Understanding Hierarchical Clustering in Data Science

# Understanding Hierarchical Clustering in Data Science

Updated on Jan 20, 2023 18:51 IST

Data can be challenging to comprehend as it can be extensive. Clustering is a method to divide objects into clusters that are similar and dissimilar to the objects belonging to another cluster.

In this blog, we will see about Hierarchical Clustering, its types, and how it works.

## What is Hierarchical Clustering?

The Hierarchical Clustering method will work by grouping data into a tree of clusters. The algorithm will build clusters by calculating the dissimilarities between data. The algorithm will treat each data point as a different cluster and do the below steps:

• It will recognize the two clusters that are close to each other.
• Then, it will merge the two close clusters together.

We should repeat these steps till we get all the clusters together. In this process, we will produce a hierarchical series of nested clusters, and we can represent these clusters using dendrograms.

### Why Do We Need Hierarchical Clustering?

Unlike other clustering algorithms, Hierarchical clustering doesn’t need the number of clusters to be specified before the data training. This algorithm will not create clusters of the same size, but it is easy to understand and implement.

## Types of Hierarchical Clustering

Hierarchical Clustering can be divided into two types explained below:

### 1. Agglomerative Hierarchical Clustering

In Agglomerative Hierarchical Clustering, we assign every point to an individual cluster. If we have four data points, we will assign every point to a cluster, and there will be four clusters. Then, with each iteration, we will merge the closest pair of clusters and repeat the same till only a single cluster is left. We are adding the clusters in each step, so it is Agglomerative Hierarchical Clustering or Additive Hierarchical Clustering.

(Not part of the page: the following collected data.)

/-- Registers at different offsets within their pages are different registers. -/
theorem State.reg_setReg_off (p q : Page) (i j off o v : Nat) (s : State) (h1 : off < 0x1000) (h2 : o < 0x1000) (h : o ≠ off) :
    (s.setReg p i off v).reg q j o = s.reg q j o := by
  apply State.reg_setReg_other
  have := Page.at_mod p i
  have := Page.at_mod q j
  omega

theorem regReset_errStat (p : Page) (i : Nat) : regReset p i 0x20 = 0 := by cases p <;> rfl

theorem State.reg_errStat_lt (s : State) (p : Page) (i : Nat) : s.reg p i 0x20 < 2 ^ 64 := by
  simp only [State.reg, regReset_errStat, Nat.xor_zero]
  exact BitVec.isLt _

theorem State.setErrStat_regs (p : Page) (i v : Nat) (s : State) : (s.setErrStat p i v).regs = (s.setReg p i 0x20 v).regs := by
  simp only [State.setErrStat]; split <;> simp

theorem State.setErrStat_reg (p : Page) (i v : Nat) (s : State) (h : v < 2 ^ 64) : (s.setErrStat p i v).reg p i 0x20 = v := by
  rw [State.reg_congr _ _ _ _ _ (State.setErrStat_regs p i v s)]
  apply State.reg_setReg
  rw [regReset_errStat, Nat.xor_zero]; exact h

theorem State.setErrStat_reg_off (p q : Page) (i j v o : Nat) (s : State) (h : o < 0x1000) (h2 : o ≠ 0x20) :
    (s.setErrStat p i v).reg q j o = s.reg q j o := by
  rw [State.reg_congr _ _ _ _ _ (State.setErrStat_regs p i v s)]
  exact State.reg_setReg_off _ _ _ _ _ _ _ _ (by decide) h h2

theorem State.fatal_regs (s : State) : s.fatal.regs = (s.evtAdd .ref 0 6 1).regs := by
  simp [State.fatal, State.evtAdd, State.setReg, State.reg]

theorem State.fatal_reg (s : State) (p : Page) (i o : Nat) (h : o < 0x1000) (h2 : o ≠ 0xB0) : s.fatal.reg p i o = s.reg p i o := by
  rw [State.reg_congr _ _ _ _ _ (State.fatal_regs s)]
  exact State.reg_setReg_off _ _ _ _ _ _ _ _ (by decide) h h2

theorem setBit_lt (v b : Nat) (h : v < 2 ^ 64) (hb : b < 64) : setBit v b < 2 ^ 64 := by
  unfold setBit
  exact Nat.or_lt_two_pow h (Nat.pow_lt_pow_right (by decide) hb)

/-- An error recorded: its bit is set, and the other error bits of the page are as they were. -/
theorem State.raise_errStat (p : Page) (i b g x y z : Nat) (s : State) (hb : b < 64) :
    (s.raise p i b g x y z).reg p i 0x20 = setBit (s.reg p i 0x20) b := by
  have hs := State.reg_errStat_lt s p i
  have key : ∀ u : State, u.reg p i 0x20 = s.reg p i 0x20 →
      ((u.setErrStat p i (setBit (u.reg p i 0x20) b))).reg p i 0x20 = setBit (s.reg p i 0x20) b := by
    intro u hu
    rw [State.setErrStat_reg]
    · rw [hu]
    · rw [hu]; exact setBit_lt _ _ hs hb
  simp only [State.raise]
  have h1 : ∀ u : State, u.reg p i 0x20 = s.reg p i 0x20 → 
      ((if (match levelItem p b with | some k => ((u.setErrStat p i (setBit (u.reg p i 0x20) b)).sbAdd (0x1000 + 0x20 * p.type + b) 1).sbAdd k 1 | none => (u.setErrStat p i (setBit (u.reg p i 0x20) b)).sbAdd (0x1000 + 0x20 * p.type + b) 1).severity p i b == 2
        then ((match levelItem p b with | some k => ((u.setErrStat p i (setBit (u.reg p i 0x20) b)).sbAdd (0x1000 + 0x20 * p.type + b) 1).sbAdd k 1 | none => (u.setErrStat p i (setBit (u.reg p i 0x20) b)).sbAdd (0x1000 + 0x20 * p.type + b) 1).sbAdd 3 1).fatal
        else (match levelItem p b with | some k => ((u.setErrStat p i (setBit (u.reg p i 0x20) b)).sbAdd (0x1000 + 0x20 * p.type + b) 1).sbAdd k 1 | none => (u.setErrStat p i (setBit (u.reg p i 0x20) b)).sbAdd (0x1000 + 0x20 * p.type + b) 1)) : State).reg p i 0x20 =
        setBit (s.reg p i 0x20) b := by
    intro u hu
    have hk := key u hu
    rw [← hk]
    split <;> split
    · exact (State.fatal_reg _ p i 0x20 (by decide) (by decide)).trans (State.reg_congr _ _ _ _ _ (by simp only [State.sbAdd_regs]))
    · exact State.reg_congr _ _ _ _ _ (by simp only [State.sbAdd_regs])
    · exact (State.fatal_reg _ p i 0x20 (by decide) (by decide)).trans (State.reg_congr _ _ _ _ _ (by simp only [State.sbAdd_regs]))
    · exact State.reg_congr _ _ _ _ _ (by simp only [State.sbAdd_regs])
  apply h1
  split
  · rfl
  · simp only [State.reg_setReg_off _ _ _ _ _ _ _ _ (show 0x58 < 0x1000 by decide) (show 0x20 < 0x1000 by decide) (show 0x20 ≠ 0x58 by decide),
      State.reg_setReg_off _ _ _ _ _ _ _ _ (show 0x50 < 0x1000 by decide) (show 0x20 < 0x1000 by decide) (show 0x20 ≠ 0x50 by decide),
      State.reg_setReg_off _ _ _ _ _ _ _ _ (show 0x48 < 0x1000 by decide) (show 0x20 < 0x1000 by decide) (show 0x20 ≠ 0x48 by decide),
      State.reg_setReg_off _ _ _ _ _ _ _ _ (show 0x40 < 0x1000 by decide) (show 0x20 < 0x1000 by decide) (show 0x20 ≠ 0x40 by decide),
      State.reg_setReg_off _ _ _ _ _ _ _ _ (show 0x38 < 0x1000 by decide) (show 0x20 < 0x1000 by decide) (show 0x20 ≠ 0x38 by decide)]

theorem State.raise_errSet (p : Page) (i b g x y z : Nat) (s : State) (hb : b < 64) : (s.raise p i b g x y z).errSet p i b := by
  unfold State.errSet
  rw [State.raise_errStat p i b g x y z s hb]
  simp [setBit, Nat.testBit_or]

### 2. Divisive Hierarchical Clustering

Divisive Hierarchical Clustering will work opposite to Agglomerative Hierarchical Clustering. Instead of starting with n clusters, we will start with a single cluster, and all the data will be inside that cluster.

So in each iteration, we will split the farthest point in the cluster and repeat the same until every cluster only has a single data point. We will divide the clusters in each step, which is known as Divisive Hierarchical Clustering.

## How does Hierarchical Clustering work?

We can consider having a few points on a 2D plane with x-y coordinates. Each data point is a cluster of its own. We want to determine a way to compute the distance between every point. Before that, we should find the shortest distance between any two points for forming a cluster.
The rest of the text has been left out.